Cette histoire déjà riche d'enseignements, en apporte encore un autre. Elle constitue en effet une parfaite illustration pratique de ce fameux principe de précaution, et une preuve, s'il en était besoin, de la complète invalidité de celui-ci : ici, il y a, sinon doute, du moins plainte, et on arrête donc l'installation litigieuse le temps de procéder aux essais que ce principe impose.
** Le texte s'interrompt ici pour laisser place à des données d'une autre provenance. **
/-- The orphans that a TRIG_RELEASE names are released (R249, R252). -/
def releaseOlds (b : Bbr) : Bbr :=
  let (out, kept) := b.olds.partition (·.gone)
  let b1 := { out.foldl (fun b w => w.blks.foldl (dropItem w.f w.id 4) b) b with olds := kept }
  out.foldl (fun b w => w.blks.foldl (orphDrop kept w.id) b) b1

/-- What a command left for trigger `i`, at the start of the tick after it (R241). -/
def trigPend (i : Nat) (s : State) : State :=
  let g := vat s.bbr.trig i Trig.init
  let s1 := { s with bbr := { s.bbr with trig := vmod s.bbr.trig i fun g => { g with pend := none } } }
  match g.pend with
  | none => s
  | some (.arm win) => if g.st = .idle && g.decl then armTrig i win s1 else s1
  | some (.fire f) => trigHit i f (ownAddr s1) s1
  | some (.release again) =>
    if g.st = .frozen then
      let b := releaseWin i s1.bbr
      let s2 := { s1 with bbr := { b with trig := vmod b.trig i fun g => { g with st := .idle, exported := 0 } } }
      if again then armTrig i (declWin g) s2 else s2
    else s1

/-- The changes that commands made to triggers in the tick before (R241). -/
def trigTick (s : State) : State :=
  (List.range 32).foldl (fun s i => trigPend i s) { s with bbr := releaseOlds s.bbr }

end Sys2Proof.Machine
end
Puisqu'ils se révélent négatifs, en parfait accord avec le principe, on rebranche et, leurs craintes apaisées, le coeur ému de la sollicitude dont l'autorité a fait preuve à leur égard, ceux-là même qui invoquaient la précaution pour demander l'arrêt du bidule retrouvent le chemin des bibliothèques. Si les choses ne se passent pas du tout ainsi, c'est bien parce que ce principe n'est qu'un moyen pseudo-objectif, et faussement rationnel, de justifier toute une gamme d'attitudes qui, en son absence, relèveraient du plus simple obscurantisme, une espèce de joker que l'on peut brandir n'importe quand dans n'importe quelle partie et qui donne à celui qui l'emploie l'autorité dont il ne dispose pas en temps normal, et qu'il fonctionne à sens unique, tel un soupçon que le sens commun réalimentera en permanence puisque, au fond, on ne peut jamais vraiment être absolument sûr de rien. C'est pourquoi il ne faut pas seulement, à l'image de Bertrand, saluer dans la décision municipale la victoire de la raison. L'événement est minuscule, puisqu'il ne concerne que quatre bibliothèques sur les 59 que compte la ville, et qu'il ne s'agit jamais que d'interrompre un service accessoire et dont on s'était très bien passé jusqu'ici : dans le simple intérêt du maintien de la paix sociale, on connaît nombre d'élus qui auraient choisi la solution la plus simple et, quand bien même la position des employés se révélerait totalement infondée, laissé l'installation éteinte. Il faut un courage politique certain, et une certaine autorité, pour refuser de céder au caprice, et on ne pourra pas reprocher à Bertrand Delanoë d'en manquer.